The Indian village of Deorala in Rajasthan, the northwestern Indian state that borders Pakistan, is neither remote nor feudal in the strictest sense. A tarmac road links the population of 10,000 to neighboring villages and towns, there is running water and electricity, and the villagers have had television for more than twenty years. On September 4, 1987, Deorala found itself in the center of a furor that awoke age-old conflicts in Indian society. Before a crowd of several thousand people, mostly men, a young woman dressed in her bridal finery was burned alive on her husband’s funeral pyre. The apparent revival of an ancient tradition opened old wounds in Indian society and focused world attention on the status and treatment of women in modern India.
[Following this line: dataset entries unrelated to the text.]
-- ==== Sys2Proof/Machine/State.lean ====
section
/-! DEFINITION. The state of the device: plain data, every piece of state that spec/ gives the machine. -/

namespace Sys2Proof.Machine

/-- A request as its opcode names it (R124, R169). -/
inductive ROp where
  | rd | rdShared | rdOwn | wr | wrLine | wrFlag
  | fadd | fand | fior | fxor | swap | cas | minS | maxS | minU | maxU | faddF | fminF | fmaxF
  | upgrade | publish
  /-- a write of the bytes of a mask in one line (R501) -/
  | wrMask
deriving DecidableEq, Repr

/-- What the device sends or hands out, oldest first in `State.out`. -/
inductive Out where
  /-- A reply through a port (R123). -/
  | reply (port tag cls : Nat) (code : Code) (detail : Nat) (data : List Byte)
  /-- A snoop message (R173): opcode, snoop tag, partner and fabric address of the line. -/
  | snoop (port op stag partner line : Nat)
  /-- A request the device sends through a port (R153, R548): its outbound tag, what it is, its fabric or partner address, the epoch it
  carries and its data. -/
  | request (port tag : Nat) (what : String) (addr epoch : Nat) (data : List Byte)
  /-- A write into a partner's memory (records, notification words, results). -/
  | partnerWrite (port partner addr : Nat) (data : List Byte)
  /-- A posted write into host memory. -/
  | hostWrite (addr : Nat) (data : List Byte)
  /-- An MSI-X message on a vector. -/
  | msix (vec : Nat)
  /-- The value a read over the management port returns. -/
  | mmio (val : Nat)
  /-- A handoff message (R452) to a fabric address. -/
  | handoff (addr : Nat) (msg : List Byte)
  /-- A CONTROL flit or another link-layer action of a port: link and what it carries. -/
  | control (port link : Nat) (what : String) (arg : Nat)
  /-- A message of the management channel (MCTP, PLDM, CXL mailbox, vendor). -/
  | mgmt (what : String) (code : Nat) (data : List Nat)
  /-- A signal or strap of a pin. -/
  | pin (what : String) (level : Bool)
deriving DecidableEq, Repr

/-- A granule entry of a far page record (R48). -/
structure Granule where
  frames : Nat := 0
  channel : Nat := 0
  frame : Nat := 0
  poison : Bool := false
deriving DecidableEq, Repr

/-- Why and where a page moves: the kinds of a transfer record. -/
inductive MoveKind where
  | promote | demote
deriving DecidableEq, Repr

/-- The transfer record of a MIGRATING page: its index, the near frame at one end, the granule entries at the far end, the granules that have arrived and the one being
copied (R58). -/
structure Xfer where
  index : Nat
  kind : MoveKind
  frame : Option Nat
  granules : List Granule
  arrived : List Nat
  copying : Option Nat
deriving DecidableEq, Repr

/-- Where a page lies: STATE and LOC of R47. -/
inductive Loc where
  | near (frame : Nat)
  | far (granules : List Granule)
  | swapped (slot : Nat)
  | migrating (x : Xfer)
deriving DecidableEq, Repr

/-- An entry of a small-page vector: a slice of a near frame, a far granule or a swapped small page. -/
inductive Small where
  | near (frame slice : Nat)
  | far (g : Granule)
  | swapped (slot : Nat)
deriving DecidableEq, Repr

/-- A second-level entry of the migration map (R47) of an allocated page; `movedAt` is the time of its latest change of
tier and `tensorPages` holds page count minus 1 on a tensor's first page. -/
structure Page where
  domain : Nat := 0
  tensorBase : Nat := 0
  tensorPages : Nat := 0
  count : Nat := 0
  pinNear : Bool := false
  preferFar : Bool := false
  neverCompress : Bool := false
  loc : Loc := .far []
  split : Option (List Small) := none
  movedAt : Nat := 0
deriving DecidableEq, Repr

/-- A planned move of a tensor: its first page, the tier it goes to and whether it is count-driven. -/
structure Move where
  first : Nat
  toNear : Bool
  counted : Bool
deriving DecidableEq, Repr

/-- The run of Haze windows of a unit: ms in a row above the entry ratio and at or below the exit ratio. -/
structure HazeRun where
  above : Nat := 0
  below : Nat := 0
  hazy : Bool := false
  since : Nat := 0
deriving DecidableEq, Repr

/-- The store (spec/02). -/
structure Store where
  /-- allocated pool pages by page index (R47) -/
  pages : Tab Page := []
  /-- pool bytes that are not zero, by pool address -/
  mem : List Host.Cell := []
  /-- poisoned lines of the near tier, by line number -/
  poison : List Nat := []
  /-- full lines staged for a poisoned far granule, by granule number then line number (R158) -/
  stage : Tab (Tab (List Byte)) := []
  /-- lines held dirty in the sector cache over a far granule -/
  dirty : List Nat := []
  /-- regions with a huge mapping: region × 4 + sector (R46, R50) -/
  huge : List Nat := []
  /-- near frames in use besides page frames, per sector (MAC and version trees, moved map, R571) -/
  extra : Tab Nat := []
  /-- planned tensor moves -/
  moves : List Move := []
  /-- next transfer record index -/
  nextXfer : Nat := 0
  /-- times of the corrected errors of a stack's row in the last 24 hours, by stack × 2^32 + row (R66) -/
  rowErrs : Tab (List Nat) := []
  /-- rows that a spare row has replaced (R66) -/
  spared : List Nat := []
  /-- Haze runs of stacks (0 to 7) and channels (8 to 39) (R76) -/
  haze : Tab HazeRun := []
  /-- next frame of Drizzle, by sector × 2 + tier (R69) -/
  drizzle : Tab Nat := []
deriving DecidableEq, Repr

/-- A valid context entry (R81). -/
structure Ctx where
  domain : Nat := 0
  priv : Bool := false
  fresh : Bool := false
deriving DecidableEq, Repr

/-- A valid segment entry (R83); GEN is kept apart, since it outlives a clear. -/
structure Seg where
  vaBase : Nat := 0
  rd : Bool := false
  wr : Bool := false
  atm : Bool := false
  ex : Bool := false
  len : Nat := 1
  pinNear : Bool := false
  preferFar : Bool := false
  neverCompress : Bool := false
  demand : Bool := false
  fabric : Nat := 0
  remoteCtx : Nat := 0
deriving DecidableEq, Repr

/-- A task that waits on a fault: a partner request by port and TAG, a descriptor by ring and index, a kernel by its
number, or a pool-window access. -/
inductive Task where
  | flight (port tag : Nat)
  | job (ring idx : Nat)
  | kernel (id : Nat)
  | window (id : Nat)
deriving DecidableEq, Repr

/-- A waiter: the task, its context, the segment it faulted through (16: none), the unit where it waits and the time. -/
structure Waiter where
  task : Task
  ctx : Nat
  seg : Nat
  unit : Nat
  since : Nat
deriving DecidableEq, Repr

/-- A fault record (R106) with its waiter list (R109); `page` is the pool page of a page fault. -/
structure FaultRec where
  kind : Nat
  source : Nat
  ctx : Nat := 0
  domain : Nat := 0
  pool : Bool := false
  addr : Nat := 0
  seq : Nat := 0
  detail : Nat := 0
  time : Nat := 0
  page : Option Nat := none
  waiters : List Waiter := []
deriving DecidableEq, Repr

/-- What met the full fault queue, in the order it did (R115, R116): a record in the overflow area, a stalled task whose
page fault needs a record, or a task stalled because the waiter lists are full (R110). -/
inductive Late where
  | record (r : FaultRec)
  | stalled (r : FaultRec) (w : Waiter)
  | noRoom (page : Nat) (r : FaultRec) (w : Waiter)
deriving DecidableEq, Repr

/-- What a range invalidation belongs to. -/
inductive InvalFor where
  | xltInval | segment | tierFree | swapOut | teardown
deriving DecidableEq, Repr

/-- A range invalidation (R102): its number, what it is for, the descriptor that waits on it, the units that have not
acknowledged, its start and whether it counts in XLT_INVAL_STATUS. -/
structure Inval where
  id : Nat
  what : InvalFor
  ring : Nat
  idx : Nat
  waitOn : List Nat
  start : Nat
  counted : Bool
  /-- the range: a pool range, or a range of a context's virtual addresses -/
  pool : Bool := true
  ctx : Nat := 0
  base : Nat := 0
  len : Nat := 0
deriving DecidableEq, Repr

/-- A span a page TLB entry covers (R95): a page, a small page, a run of 16 pages, or a sector's pages of a region. -/
inductive TlbSpan where
  | page (p : Nat)
  | small (p g : Nat)
  | run (p : Nat)
  | region (r sector : Nat)
deriving DecidableEq, Repr

/-- A stored complement-paired value whose two halves no longer agree (R13, R576). -/
inductive Corrupt where
  | ctx (c : Nat) | seg (c s : Nat) | queueCtx (g : Nat) | mapEntry (ty ix : Nat) | portEpoch (p : Nat)
  | keyHandle (i : Nat) | faultRec (seq : Nat)
deriving DecidableEq, Repr

/-- Contexts, segments, translation units and the fault queue (spec/03). -/
structure Xlt where
  ctxs : Tab Ctx := []
  /-- segments by context × 16 + segment -/
  segs : Tab Seg := []
  /-- GEN by context × 16 + segment (R86) -/
  gens : Tab Nat := []
  /-- records in the queue, oldest first -/
  queue : List FaultRec := []
  /-- consumed records whose fault is not resolved, oldest first -/
  service : List FaultRec := []
  /-- what met the full queue or full waiter lists, oldest first -/
  late : List Late := []
  /-- SEQ of the next record -/
  seq : Nat := 0
  /-- range invalidations under way -/
  invals : List Inval := []
  nextInval : Nat := 0
  /-- page TLB spans held by a unit, latest first -/
  tlb : Tab (List TlbSpan) := []
  /-- context × 16 + segment entries of the segment cache of a unit -/
  segCache : Tab (List Nat) := []
  /-- kernels and pool-window accesses whose fault was resolved, with the code that ends them, if any -/
  woken : List (Task × Option Code) := []
  /-- stored paired values that disagree with their complement -/
  corrupt : List Corrupt := []
deriving DecidableEq, Repr

/-- Where a partner request waits. -/
inductive Stage where
  /-- in its lane, on chip or spilled; `whole`: read back whole (R508) -/
  | lane (spilled whole : Bool)
  /-- forwarded, its tail status not yet known (R515) -/
  | tail
  /-- dropped as replayed, waiting for the copy with the same MSN (R515, R516) -/
  | replay
  /-- behind an earlier overlapping or untranslated write of its source (R133) -/
  | order
  /-- a flag store held by the ordering slice (R135) -/
  | held
  /-- on a page fault (R105) -/
  | fault
  /-- on a granule being copied (R59) -/
  | migrating
  /-- in a slice's pending buffer (R188) -/
  | pending
  /-- at its port, the pending buffer being full (R188) -/
  | atPort
  /-- a consumer of a reservation, or a flag store, waiting at the home for its line (R186, R187) -/
  | home
  /-- its transaction is under way (R177) -/
  | txn
  /-- in a combining entry (R144) -/
  | anvil (entry : Nat)
deriving DecidableEq, Repr

/-- A partner request in flight: its opcode, its arrival number at its port's source numbering (R139), its pool address
once translated, where it waits, and since when. `order` is its place in reservation order on its line; `reserved` says
that it consumed a reservation, `step3` that it was selected in reserved service (R521). -/
structure Flight where
  op : ROp
  req : Req
  num : Nat
  pool : Option Nat := none
  stage : Stage
  since : Nat := 0
  order : Nat := 0
  reserved : Bool := false
  step3 : Bool := false
  picked : Bool := false
  /-- the combining entry whose access it makes (R144) -/
  entry : Option Nat := none
  /-- an UPGRADE whose partner was a precise sharer when it was decided: granted without data (R175) -/
  noData : Bool := false
deriving DecidableEq, Repr

/-- A write of a source that completed with a code other than OK (R137). -/
structure Failed where
  port : Nat
  ctx : Nat
  num : Nat
  code : Code
  tag : Nat
deriving DecidableEq, Repr

/-- The result a read entry's access brought: code, detail and data (R147). -/
structure Got where
  code : Code
  detail : Nat
  data : List Byte
deriving DecidableEq, Repr

/-- A combining entry of the Anvil (R144). Joiners are (port, TAG) in join order; `got` is the data of a read entry whose
access has been served; `resv` says that the home answered the entry with RETRY_RSV (R152). -/
structure Entry where
  id : Nat
  atomic : Bool
  op : ROp
  ctx : Nat
  addr : Nat
  len : Nat
  epoch : Nat
  domain : Nat
  pool : Nat
  start : Nat
  closed : Bool := false
  joiners : List (Nat × Nat)
  got : Option Got := none
  resv : Bool := false
deriving DecidableEq, Repr

/-- A request the device sent through a port and whose reply is open (R143): outbound tag, purpose and what it serves. -/
structure OutReq where
  port : Nat
  tag : Nat
  what : String
  ring : Nat := 0
  idx : Nat := 0
  node : Nat := 0
  /-- descriptors that a descriptor read fetches -/
  count : Nat := 0
  addr : Nat := 0
  data : List Byte := []
  resent : Bool := false
  /-- the descriptor whose work it is -/
  job : Option (Nat × Nat) := none
deriving DecidableEq, Repr

/-- Requests in flight and the Anvil (spec/04). -/
structure Fabric where
  flights : List Flight := []
  /-- next arrival number -/
  nextNum : Nat := 0
  failed : List Failed := []
  entries : List Entry := []
  nextEntry : Nat := 0
  /-- hot filter: line to the time of its latest dispatch (R150) -/
  hot : Tab Nat := []
  outReqs : List OutReq := []
deriving DecidableEq, Repr

/-- STATE of a directory entry (R164). -/
inductive DirSt where
  | shared | mask | owned
deriving DecidableEq, Repr

/-- A directory entry (R164): sharer pointers as (port, partner), the ports of MASK, HELD and the commit time of the
latest E grant in 16 ns units. -/
structure DirE where
  st : DirSt
  shr : List (Nat × Nat) := []
  mask : List Nat := []
  held : Bool := false
  grantT : Nat := 0
deriving DecidableEq, Repr

/-- An outstanding snoop: port, snoop tag, partner, opcode, first send of the latest sending, sendings so far. -/
structure Snoop where
  port : Nat
  stag : Nat
  partner : Nat
  op : Nat
  sent : Nat
  sends : Nat := 1
  owner : Bool := false
deriving DecidableEq, Repr
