/-! ### Time, output and free values -/

/-- Move SYS_TIME forward to `t`. -/
def State.upto (s : State) (t : Nat) : State := { s with now := max s.now t }

/-- What the block does when no command waits: SYS_TIME, which counts ns in every power state while the device has its supply, moves on
by one (R629). DESIGN CHOICE: one step is one nanosecond. -/
def idle (s : State) : State := if s.clk.off then s else { s with now := s.now + 1 }

/-- Append to what the device has sent. -/
def State.emit (s : State) (o : Out) : State := { s with out := s.out ++ [o] }

/-- Take one free choice. -/
def State.takeFree (s : State) : Nat × State := (Config.pick s.free, { s with free := s.free + 1 })

/-! ### Pool bytes: an unlisted byte reads zero (R41) -/

/-- One byte of the pool. -/
def State.byte (s : State) (a : Nat) : Byte := tabGet 0 a s.store.mem

/-- Store one byte of the pool. -/
def State.putByte (s : State) (a : Nat) (b : Byte) : State :=
  { s with store := { s.store with mem := tabPutD 0 a b s.store.mem } }

/-- `n` bytes of the pool from address `a`. -/
def State.bytes (s : State) (a : Nat) : Nat → List Byte
  | 0 => []
  | n + 1 => s.byte a :: s.bytes (a + 1) n

/-- Store bytes of the pool from address `a`. -/
def State.putBytes (s : State) (a : Nat) : List Byte → State
  | [] => s
  | b :: t => (s.putByte a b).putBytes (a + 1) t

/-- Make every byte of a pool page zero. -/
def State.zeroPage (s : State) (p : Nat) : State :=
  { s with store := { s.store with mem := s.store.mem.filter fun c => c.1 / 2097152 ≠ p } }

/-! ### Interrupt sources (R702 to R704) -/

/-- Vector of an interrupt source. -/
def irqVec (s : State) (b : Nat) : Nat :=
  match b with
  | 0 => s.get F.MGT_IRQ_VEC0_VEC0 | 1 => s.get F.MGT_IRQ_VEC0_VEC1
  | 2 => s.get F.MGT_IRQ_VEC0_VEC2 | 3 => s.get F.MGT_IRQ_VEC0_VEC3
  | 4 => s.get F.MGT_IRQ_VEC1_VEC4 | 5 => s.get F.MGT_IRQ_VEC1_VEC5
  | 6 => s.get F.MGT_IRQ_VEC1_VEC6 | _ => s.get F.MGT_IRQ_VEC1_VEC7

/-- Send an MSI-X message, or leave it pending (R704); `src` 8 is a ring's own vector. -/
def sendMsix (s : State) (src vec : Nat) : State :=
  if s.mgmt.linkUp && s.mgmt.msixEn && !s.mgmt.masked.contains vec then s.emit (.msix vec)
  else { s with mgmt := { s.mgmt with pendMsix := s.mgmt.pendMsix ++ [(src, vec)] } }

/-- Set an interrupt source's status bit; a rising bit that is not masked sends its message (R703). -/
def raiseIrq (s : State) (b : Nat) : State :=
  let st := s.get F.MGT_IRQ_STATUS_SOURCES
  if bits st b 1 = 1 then s
  else
    let s := s.set F.MGT_IRQ_STATUS_SOURCES (st + 2 ^ b)
    if bits (s.get F.MGT_IRQ_MASK_SOURCES) b 1 = 1 then s else sendMsix s b (irqVec s b)

/-! ### Rings: completion records and notifications (R239 to R242, R251 to R253) -/

/-- The queue context of a ring; one never set up is DISABLED with index 0. -/
def State.ring (s : State) (g : Nat) : Ring := tabGet {} g s.rings.qcs

/-- Store a ring's queue context. -/
def State.putRing (s : State) (g : Nat) (r : Ring) : State :=
  { s with rings := { s.rings with qcs := tabPut g r s.rings.qcs } }

/-- A port beyond its registers. -/
def portSt (s : State) (p : Nat) : PortSt := tabGet {} p s.ports.ports

/-- Change a port beyond its registers. -/
def setPort (s : State) (p : Nat) (f : PortSt → PortSt) : State :=
  { s with ports := { s.ports with ports := tabPutD {} p (f (portSt s p)) s.ports.ports } }

/-- Is the CXL 3.2 personality in effect (R498)? -/
def cxlPort (s : State) (p : Nat) : Bool := (portSt s p).cxl

/-- Is a port UP (KZP status coding of R494)? -/
def portUp (s : State) (p : Nat) : Bool := s.get (F.KZP_STATUS_STATE p) == 3

/-- Write bytes to the memory of a ring's owner. -/
def ringWrite (s : State) (r : Ring) (addr : Nat) (data : List Byte) : State :=
  if r.path = 6 then (if s.mgmt.hostWrites then s.emit (.hostWrite addr data) else s)
  else if portUp s r.path then s.emit (.partnerWrite r.path r.partner addr data) else s

/-- Notify a completion ring's consumer (R252, R253). -/
def notifyRing (s : State) (g : Nat) : State :=
  let r := s.ring g
  let s := s.putRing g { r with unnotified := 0 }
  if r.path = 6 then sendMsix s 8 r.vector
  else ringWrite s r (r.base + 16 * 2 ^ r.log2) (leBytes 8 (r.pi % 65536 + g % 1048576 * 65536))

/-- Free entries of a completion ring (R230). -/
def ringRoom (r : Ring) : Nat := 2 ^ r.log2 - 1 - ((r.pi + 65536 - r.ci) % 65536 + r.reserved)

/-- Write a 16-byte record at PI of completion ring `g` (R240) and notify when R251 says so; `w0` and `w1` are its words
without PHASE. -/
def writeRecord (s : State) (g w0 w1 : Nat) : State :=
  let r := s.ring g
  let rec8 := leBytes 8 w0 ++ leBytes 8 (w1 % 2 ^ 63 + (if r.phase then 2 ^ 63 else 0))
  let s := ringWrite s r (r.base + 16 * (r.pi % 2 ^ r.log2)) rec8
  let last := r.pi % 2 ^ r.log2 = 2 ^ r.log2 - 1
  let r' := { r with pi := (r.pi + 1) % 65536, phase := if last then !r.phase else r.phase,
                     unnotified := r.unnotified + 1,
                     firstAt := if r.unnotified = 0 then s.now else r.firstAt }
  let s := s.putRing g r'
  if r.notify && (r'.unnotified ≥ r.count || r.timeUs = 0) then notifyRing s g else s

/-! ### Faults (R106 to R116) -/

/-- Records in the overflow area (R116). -/
def overflowHeld (s : State) : Nat :=
  (s.xlt.late.filter fun l => match l with | .record _ => true | _ => false).length

/-- Put a record that has room into the fault queue, entering Squall above 12,288 records (R113). -/
def enqueueFault (s : State) (r : FaultRec) : State :=
  let tail := s.get F.XLT_FQ_PTRS_TAIL
  let s := { s with xlt := { s.xlt with queue := s.xlt.queue ++ [r] } }
  let s := s.set F.XLT_FQ_PTRS_TAIL (tail + 1)
  let s := if tail = 16383 then s.set F.XLT_FQ_PTRS_TAIL_WRAP (s.get F.XLT_FQ_PTRS_TAIL_WRAP + 1) else s
  if s.xlt.queue.length > 12288 && !s.flag F.XLT_FQ_STATUS_SQUALL then
    raiseIrq ((s.setFlag F.XLT_FQ_STATUS_SQUALL true).bump F.XLT_SQUALL_STATS_ENTRIES) 0
  else s

/-- Number a record: SEQ and TIME are taken at posting (R106). -/
def stampFault (s : State) (r : FaultRec) : FaultRec × State :=
  ({ r with seq := s.xlt.seq, time := s.now }, { s with xlt := { s.xlt with seq := (s.xlt.seq + 1) % 2 ^ 32 } })

/-- Post a record with no waiting task: into the queue, or behind what already met the full queue (R116). -/
def postFault (s : State) (r : FaultRec) : State :=
  let (r, s) := stampFault s r
  if s.xlt.queue.length < Config.fqEntries && s.xlt.late.isEmpty then enqueueFault s r
  else { s with xlt := { s.xlt with late := s.xlt.late ++ [.record r] } }

/-- The domain of a context, 0 when it is invalid. -/
def ctxDomain (s : State) (c : Nat) : Nat := (tabGet {} c s.xlt.ctxs).domain

/-- Is a context valid? -/
def ctxValid (s : State) (c : Nat) : Bool := tabHas c s.xlt.ctxs

/-- A complement-pair mismatch (R13): a fault record of kind 0x07. -/
def postCpair (s : State) (source ctx detail : Nat) : State :=
  postFault s { kind := 7, source := source, ctx := ctx, domain := ctxDomain s ctx, detail := detail }

/-- Does a tenancy domain exist (R599, R621)? Domain 0 always does. -/
def domLive (s : State) (d : Nat) : Bool := d == 0 || match tabGet? d s.sec.doms with | some x => !x.zeroing | none => false

/-- Is a domain confidential? -/
def domConf (s : State) (d : Nat) : Bool := domLive s d && (tabGet {} d s.sec.doms).conf

/-- Confidential domains (R616). -/
def confCount (s : State) : Nat := (s.sec.doms.filter fun e => e.2.conf && !e.2.zeroing).length

/-- Has the device halted: a tamper response (R584), or no supply? -/
def halted (s : State) : Bool := s.flag F.SEC_TAMPER_STATUS_TAMPERED || s.clk.off

/-! ### Clocks and power as work meets them (R638, R647, R655, R674, R682) -/

/-- Does the device run at all: not halted, no thermal trip (R682), not in DEEP_IDLE (R646)? -/
def awake (s : State) : Bool := !halted s && !s.clk.trip && s.get F.PWR_STATUS_STATE != 2

/-- STATE of a core loop: 0 PLL-T, 1 PLL-X, 2 PLL-E. -/
def loopState : Nat → Fld
  | 0 => F.CLK_PLL_T_STATE | 1 => F.CLK_PLL_X_STATE | _ => F.CLK_PLL_E_STATE
/-- FREQ_MHZ of a core loop. -/
def loopFreq : Nat → Fld
  | 0 => F.CLK_PLL_T_FREQ_MHZ | 1 => F.CLK_PLL_X_FREQ_MHZ | _ => F.CLK_PLL_E_FREQ_MHZ
/-- STARTS of a core loop. -/
def loopStarts : Nat → Fld
  | 0 => F.CLK_PLL_T_STARTS | 1 => F.CLK_PLL_X_STARTS | _ => F.CLK_PLL_E_STARTS
/-- LAST_LOCK_NS of a core loop. -/
def loopLock : Nat → Fld
  | 0 => F.CLK_PLL_T_LAST_LOCK_NS | 1 => F.CLK_PLL_X_LAST_LOCK_NS | _ => F.CLK_PLL_E_LAST_LOCK_NS

/-- Output of a locked core loop, MHz: its own, or its lowest while it coasts on IOSC (R636, R642). -/
def loopMhz (s : State) (k : Nat) : Nat :=
  match k, s.flag F.CLK_STATUS_COASTING with
  | 0, c => if c then 300 else 1200
  | 1, c => if c then 500 else 2000
  | _, c => if c then 400 else 1600

/-- Is a core loop locked? -/
def loopLocked (s : State) (k : Nat) : Bool := s.get (loopState k) == 2

/-- Has PLL-X been started, so that the memory tiers and the ports run (R632, R653)? -/
def chipClock (s : State) : Bool := s.get F.CLK_PLL_X_STATE != 0

/-- Work arrives for a loop: a stopped one starts, a gated one is ungated (R638, R639); the device is then in FULL (R647). -/
def startLoop (s : State) (k : Nat) : State :=
  match s.get (loopState k) with
  | 0 => ((s.set (loopState k) 1).bump (loopStarts k)).set F.PWR_STATUS_STATE 0
  | 3 => ((s.set (loopState k) 2).set (loopFreq k) (loopMhz s k)).set F.PWR_STATUS_STATE 0
  | _ => s

/-- Does the tensor plane run? -/
def planeRuns (s : State) : Bool := awake s && loopLocked s 0

/-- Has a port's loop a reference (R636, R643)? -/
def portClocked (s : State) (p : Nat) : Bool := awake s && chipClock s && tabGet 0 p s.clk.portRef != 2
The ancient practice of sati — the self-immolation of a woman on her husband’s funeral pyre — was outlawed by the British administration in India in 1829, and sati was widely believed to have died out. The fate of 18-year-old Roop Kanwar changed that perception. Mala Sen explores the reality of life and death for women in modern India in a study that is both illuminating and terrifying. The book is part journey through the India that the author knows and loves, and part exploration of the enigma that India still remains in the minds of many. Starting with Kanwar, Sen enters the worlds of three women: a goddess, a burned bride, and a woman accused of killing her daughter, and shows how, in this society in which ancient and modern apparently co-exist comfortably, there is increasingly cause for real alarm. She creates an image of a state in which political turmoil is constantly at the surface, and in which the role of women is constantly being redefined.